▸ WHAT THE TASK ASKS: Across the data below, in how many lines does the word "xchgGvEv" appear? Give only the number.

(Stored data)
——

-- ==== Sys2Proof/Tests/Slice0.lean ====
section
/-! SUPPORT. Tests: ill-formed terms that the check refuses, the decoding of words written out from the spec's encoding,
single steps taken from the vectors of spec/95_test_vectors.md (each theorem names its vector), and states that meet the
hypotheses of the statements, clause by clause. -/
namespace Sys2Proof.Tests
open Sys2Proof Sys2Proof.Machine

/-! ## Ill-formed terms (spec/30_encoding.md R76, R102, R104, R105) -/

/-- `[BP]` without displacement, which has no encoding. -/
def noBp : MemOp := .indexed .bp .absent

/-- No form of operand accepts `[BP]` without displacement. -/
theorem test_wf_refuses_bp : (noBp.wf || Eb.wf (.mem noBp) || Ev.wf (.mem noBp)) = false := by decide

/-- In each place an operand can stand. -/
theorem test_wf_refuses_bp_operands :
    ([.addEbGb (.mem noBp) .al, .addEvGv (.mem noBp) .ax, .addGbEb .al (.mem noBp), .addGvEv .ax (.mem noBp),
      .addEbIb (.mem noBp) 1, .addEbIb82 (.mem noBp) 1, .addEvIv (.mem noBp) 1, .addEvIs (.mem noBp) 1,
      .xchgGvEv .ax (.mem noBp), .movEvSeg (.mem noBp) .es, .movSsEv (.mem noBp), .lea .ax noBp, .lds .ax noBp,
      .les .ax noBp, .popEv (.mem noBp), .shlEb1 (.mem noBp), .shlEvCl (.mem noBp), .mulEb (.mem noBp),
      .idivEv (.mem noBp), .callEv (.mem noBp), .callMem32 noBp, .jmpEv (.mem noBp), .jmpMem32 noBp,
      .pushEv (.mem noBp), .esc 0 0 (.mem noBp)] : List Instr).any Instr.wf = false := by decide

/-- A reserved second byte must have a REG value that the table marks: here each has one it does not mark. -/
theorem test_wf_refuses_reg :
    ([.notUsed82 0xC0, .notUsed83 0xFF, .notUsed8C 0xD8, .notUsed8E 0xD8, .refusedMovCs 0xC0, .notUsed8F 0xC0,
      .notUsedC6 0xC0, .notUsedC7 0x00, .notUsedD0 0xF8, .notUsedD1 0xE8, .notUsedD2 0xF8, .notUsedD3 0xE8,
      .notUsedF6 0xC0, .notUsedF7 0xD0, .notUsedFE 0xC8, .notUsedFF 0xF0] : List Instr).any Instr.wf = false := by
  decide

/-- The second byte 0AH is AAM and AAD themselves. -/
theorem test_wf_refuses_0A : (Instr.wf (.refusedAam 0x0A) || Instr.wf (.refusedAad 0x0A)) = false := by decide

/-! ## Decoding

One instruction for every constructor, its bytes written out from Table 1-23 as spec/30_encoding.md gives it (opcode
byte, mod-reg-r/m byte, displacement low byte first, immediate low byte first). -/

/-- Each of the instructions is well formed, is what its bytes decode to, and leaves the byte that follows. -/
def decodes (l : List (List Byte × Instr)) : Bool :=
  l.all fun q => q.2.wf && decode (q.1 ++ [0xF4]) == .instr q.2 [0xF4]

/-- First bytes 00H to 0FH (spec/30_encoding.md R88 to R95). -/
theorem test_decode_row0 :
    decodes [([0x00, 0xCD], .addEbGb (.reg .ch) .cl),
      ([0x01, 0x64, 0x7F], .addEvGv (.mem (.indexed .si (.d8 0x7F))) .sp),
      ([0x02, 0x3F], .addGbEb .bh (.mem (.indexed .bx .absent))),
      ([0x03, 0x16, 0xCD, 0xAB], .addGvEv .dx (.mem (.direct 0xABCD))), ([0x04, 0x7E], .addAlIb 0x7E),
      ([0x05, 0xDC, 0xFE], .addAxIv 0xFEDC), ([0x08, 0x5E, 0x00], .orEbGb (.mem (.indexed .bp (.d8 0))) .bl),
      ([0x09, 0x35], .orEvGv (.mem (.indexed .di .absent)) .si),
      ([0x0A, 0x89, 0x34, 0x92], .orGbEb .cl (.mem (.indexed .bxDi (.d16 0x9234)))),
      ([0x0B, 0xA6, 0x01, 0x80], .orGvEv .sp (.mem (.indexed .bp (.d16 0x8001)))), ([0x0C, 0x7E], .orAlIb 0x7E),
      ([0x0D, 0xDC, 0xFE], .orAxIv 0xFEDC), ([0x06], .pushEs), ([0x07], .popEs), ([0x0E], .pushCs),
      ([0x0F], .notUsed0F)] = true := by decide

/-- First bytes 10H to 1FH (spec/30_encoding.md R88 to R95). -/
theorem test_decode_row1 :
    decodes [([0x10, 0x2B], .adcEbGb (.mem (.indexed .bpDi .absent)) .ch), ([0x11, 0xC6], .adcEvGv (.reg .si) .ax),
      ([0x12, 0xDD], .adcGbEb .bl (.reg .ch)), ([0x13, 0x74, 0x7F], .adcGvEv .si (.mem (.indexed .si (.d8 0x7F)))),
      ([0x14, 0x7E], .adcAlIb 0x7E), ([0x15, 0xDC, 0xFE], .adcAxIv 0xFEDC), ([0x18, 0xFB], .sbbEbGb (.reg .bl) .bh),
      ([0x19, 0x10], .sbbEvGv (.mem (.indexed .bxSi .absent)) .dx),
      ([0x1A, 0x6E, 0x00], .sbbGbEb .ch (.mem (.indexed .bp (.d8 0)))),
      ([0x1B, 0x05], .sbbGvEv .ax (.mem (.indexed .di .absent))), ([0x1C, 0x7E], .sbbAlIb 0x7E),
      ([0x1D, 0xDC, 0xFE], .sbbAxIv 0xFEDC), ([0x16], .pushSs), ([0x17], .popSs), ([0x1E], .pushDs),
      ([0x1F], .popDs)] = true := by decide

/-- First bytes 20H to 2FH (spec/30_encoding.md R88 to R95). -/
theorem test_decode_row2 :
    decodes [([0x20, 0x8F, 0xFF, 0x00], .andEbGb (.mem (.indexed .bx (.d16 0x00FF))) .cl),
      ([0x21, 0x62, 0xFE], .andEvGv (.mem (.indexed .bpSi (.d8 0xFE))) .sp),
      ([0x22, 0x3B], .andGbEb .bh (.mem (.indexed .bpDi .absent))), ([0x23, 0xD6], .andGvEv .dx (.reg .si)),
      ([0x24, 0x7E], .andAlIb 0x7E), ([0x25, 0xDC, 0xFE], .andAxIv 0xFEDC),
      ([0x28, 0x1F], .subEbGb (.mem (.indexed .bx .absent)) .bl),
      ([0x29, 0x36, 0xCD, 0xAB], .subEvGv (.mem (.direct 0xABCD)) .si), ([0x2A, 0xCB], .subGbEb .cl (.reg .bl)),
      ([0x2B, 0x20], .subGvEv .sp (.mem (.indexed .bxSi .absent))), ([0x2C, 0x7E], .subAlIb 0x7E),
      ([0x2D, 0xDC, 0xFE], .subAxIv 0xFEDC), ([0x26], .segEs), ([0x27], .daa), ([0x2E], .segCs),
      ([0x2F], .das)] = true := by decide

/-- First bytes 30H to 3FH (spec/30_encoding.md R88 to R95). -/
theorem test_decode_row3 :
    decodes [([0x30, 0xA9, 0x34, 0x92], .xorEbGb (.mem (.indexed .bxDi (.d16 0x9234))) .ch),
      ([0x31, 0x86, 0x01, 0x80], .xorEvGv (.mem (.indexed .bp (.d16 0x8001))) .ax),
      ([0x32, 0x9F, 0xFF, 0x00], .xorGbEb .bl (.mem (.indexed .bx (.d16 0x00FF)))),
      ([0x33, 0x72, 0xFE], .xorGvEv .si (.mem (.indexed .bpSi (.d8 0xFE)))), ([0x34, 0x7E], .xorAlIb 0x7E),
      ([0x35, 0xDC, 0xFE], .xorAxIv 0xFEDC), ([0x38, 0xFD], .cmpEbGb (.reg .ch) .bh),
      ([0x39, 0x54, 0x7F], .cmpEvGv (.mem (.indexed .si (.d8 0x7F))) .dx),
      ([0x3A, 0x2F], .cmpGbEb .ch (.mem (.indexed .bx .absent))),
      ([0x3B, 0x06, 0xCD, 0xAB], .cmpGvEv .ax (.mem (.direct 0xABCD))), ([0x3C, 0x7E], .cmpAlIb 0x7E),
      ([0x3D, 0xDC, 0xFE], .cmpAxIv 0xFEDC), ([0x36], .segSs), ([0x37], .aaa), ([0x3E], .segDs),
      ([0x3F], .aas)] = true := by decide

/-- First bytes 40H to 4FH (spec/30_encoding.md R88 to R95). -/
theorem test_decode_row4 :
    decodes [([0x46], .incR16 .si), ([0x49], .decR16 .cx)] = true := by decide

/-- First bytes 50H to 5FH (spec/30_encoding.md R88 to R95). -/
theorem test_decode_row5 :
    decodes [([0x54], .pushR16 .sp), ([0x5F], .popR16 .di)] = true := by decide

/-- First bytes 60H to 6FH (spec/30_encoding.md R88 to R95). -/
theorem test_decode_row6 :
    decodes [([0x6B], .notUsed60 0xB)] = true := by decide

/-- First bytes 70H to 7FH (spec/30_encoding.md R88 to R95). -/
theorem test_decode_row7 :
    decodes [([0x70, 0xC3], .jo 0xC3), ([0x71, 0x85], .jno 0x85), ([0x72, 0x7E], .jb 0x7E),
      ([0x73, 0xC3], .jnb 0xC3), ([0x74, 0x85], .je 0x85), ([0x75, 0x7E], .jne 0x7E), ([0x76, 0xC3], .jbe 0xC3),
      ([0x77, 0x85], .jnbe 0x85), ([0x78, 0x7E], .js 0x7E), ([0x79, 0xC3], .jns 0xC3), ([0x7A, 0x85], .jp 0x85),
      ([0x7B, 0x7E], .jnp 0x7E), ([0x7C, 0xC3], .jl 0xC3), ([0x7D, 0x85], .jnl 0x85), ([0x7E, 0x7E], .jle 0x7E),
      ([0x7F, 0xC3], .jnle 0xC3)] = true := by decide

/-- First bytes 80H to 8FH (spec/30_encoding.md R88 to R95). -/
theorem test_decode_row8 :
    decodes [([0x80, 0xC6, 0x85], .addEbIb (.reg .dh) 0x85), ([0x80, 0xCD, 0x7E], .orEbIb (.reg .ch) 0x7E),
      ([0x80, 0x54, 0x7F, 0xC3], .adcEbIb (.mem (.indexed .si (.d8 0x7F))) 0xC3),
      ([0x80, 0x1F, 0x85], .sbbEbIb (.mem (.indexed .bx .absent)) 0x85),
      ([0x80, 0x26, 0xCD, 0xAB, 0x7E], .andEbIb (.mem (.direct 0xABCD)) 0x7E),
      ([0x80, 0xEB, 0xC3], .subEbIb (.reg .bl) 0xC3),
      ([0x80, 0x30, 0x85], .xorEbIb (.mem (.indexed .bxSi .absent)) 0x85),
      ([0x80, 0x7E, 0x00, 0x7E], .cmpEbIb (.mem (.indexed .bp (.d8 0))) 0x7E),
      ([0x81, 0x05, 0xDC, 0xFE], .addEvIv (.mem (.indexed .di .absent)) 0xFEDC),
      ([0x81, 0x89, 0x34, 0x92, 0x01, 0x8F], .orEvIv (.mem (.indexed .bxDi (.d16 0x9234))) 0x8F01),
      ([0x81, 0x96, 0x01, 0x80, 0x34, 0x12], .adcEvIv (.mem (.indexed .bp (.d16 0x8001))) 0x1234),
      ([0x81, 0x9F, 0xFF, 0x00, 0xDC, 0xFE], .sbbEvIv (.mem (.indexed .bx (.d16 0x00FF))) 0xFEDC),
      ([0x81, 0x62, 0xFE, 0x01, 0x8F], .andEvIv (.mem (.indexed .bpSi (.d8 0xFE))) 0x8F01),
      ([0x81, 0x2B, 0x34, 0x12], .subEvIv (.mem (.indexed .bpDi .absent)) 0x1234),
      ([0x81, 0xF6, 0xDC, 0xFE], .xorEvIv (.reg .si) 0xFEDC), ([0x81, 0xFD, 0x01, 0x8F], .cmpEvIv (.reg .bp) 0x8F01),
      ([0x82, 0x44, 0x7F, 0x7E], .addEbIb82 (.mem (.indexed .si (.d8 0x7F))) 0x7E),
      ([0x82, 0x17, 0xC3], .adcEbIb82 (.mem (.indexed .bx .absent)) 0xC3),
      ([0x82, 0x1E, 0xCD, 0xAB, 0x85], .sbbEbIb82 (.mem (.direct 0xABCD)) 0x85),
      ([0x82, 0xEB, 0x7E], .subEbIb82 (.reg .bl) 0x7E),
      ([0x82, 0x38, 0xC3], .cmpEbIb82 (.mem (.indexed .bxSi .absent)) 0xC3), ([0x82, 0xB1], .notUsed82 0xB1),
      ([0x83, 0x05, 0x7E], .addEvIs (.mem (.indexed .di .absent)) 0x7E),
      ([0x83, 0x91, 0x34, 0x92, 0xC3], .adcEvIs (.mem (.indexed .bxDi (.d16 0x9234))) 0xC3),
      ([0x83, 0x9E, 0x01, 0x80, 0x85], .sbbEvIs (.mem (.indexed .bp (.d16 0x8001))) 0x85),
      ([0x83, 0xAF, 0xFF, 0x00, 0x7E], .subEvIs (.mem (.indexed .bx (.d16 0x00FF))) 0x7E),
      ([0x83, 0x7A, 0xFE, 0xC3], .cmpEvIs (.mem (.indexed .bpSi (.d8 0xFE))) 0xC3), ([0x83, 0x89], .notUsed83 0x89),
      ([0x84, 0xE6], .testEbGb (.reg .dh) .ah), ([0x85, 0xFD], .testEvGv (.reg .bp) .di),
      ([0x86, 0x54, 0x7F], .xchgGbEb .dl (.mem (.indexed .si (.d8 0x7F)))),
      ([0x87, 0x2F], .xchgGvEv .bp (.mem (.indexed .bx .absent))),
      ([0x88, 0x06, 0xCD, 0xAB], .movEbGb (.mem (.direct 0xABCD)) .al), ([0x89, 0xDB], .movEvGv (.reg .bx) .bx),
      ([0x8A, 0x30], .movGbEb .dh (.mem (.indexed .bxSi .absent))),
      ([0x8B, 0x4E, 0x00], .movGvEv .cx (.mem (.indexed .bp (.d8 0)))),
      ([0x8C, 0x05], .movEvSeg (.mem (.indexed .di .absent)) .es), ([0x8C, 0xE1], .notUsed8C 0xE1),
      ([0x8D, 0x17], .lea .dx (.indexed .bx .absent)), ([0x8D, 0xDE], .refusedLea .bx .si),
      ([0x8E, 0x42, 0xFE], .movEsEv (.mem (.indexed .bpSi (.d8 0xFE)))), ([0x8E, 0xC8], .refusedMovCs 0xC8),
      ([0x8E, 0xD6], .movSsEv (.reg .si)), ([0x8E, 0xDD], .movDsEv (.reg .bp)), ([0x8E, 0xE1], .notUsed8E 0xE1),
      ([0x8F, 0x07], .popEv (.mem (.indexed .bx .absent))), ([0x8F, 0xA9], .notUsed8F 0xA9)] = true := by decide
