-- ==== Sys2Proof/Machine/Step.lean ====
section
/-! DEFINITION. One step of the machine: the turn of one agent. -/

namespace Sys2Proof.Machine

/-- One step of the block: it runs the instruction it fetches. -/
def transceiver (s : State) : Result :=
  match fetch s with
  | .waiting => .next s
  | .illegal _ => .next (refuseRequest s)
  | .noCommand => .fault .latchNotACommand
  | .run i => exec i s

/-- One step of the machine: the agent whose turn it is moves (10_state.md R10). -/
def step (s : State) : Host.Outcome State Fault Refusal :=
  let (turn, t) := nextTurn s
  match turn with
  | .transceiver a => transceiver (beginStep a t)
  | .hostPresents w => .next (hostPresents w t)
  | .hostReadsPpm => hostReadsPpm t
  | .deviceSends bs => .next (deviceSends bs t)
  | .deviceTakes n => .next (deviceTakes n t)
  | .lineAlters i b => .next (lineAlters i b t)
  | .lineDrops i => .next (lineDrops i t)
  | .reset n => .next (resetBlock n t)

/-- The state with a table word where the next step fetches its instruction (log 7). -/
def State.withFetchWord (s : State) (nbits w : Nat) : State := placeWord s nbits w

end Sys2Proof.Machine
end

——

▸ RESPONSE BELOW: 2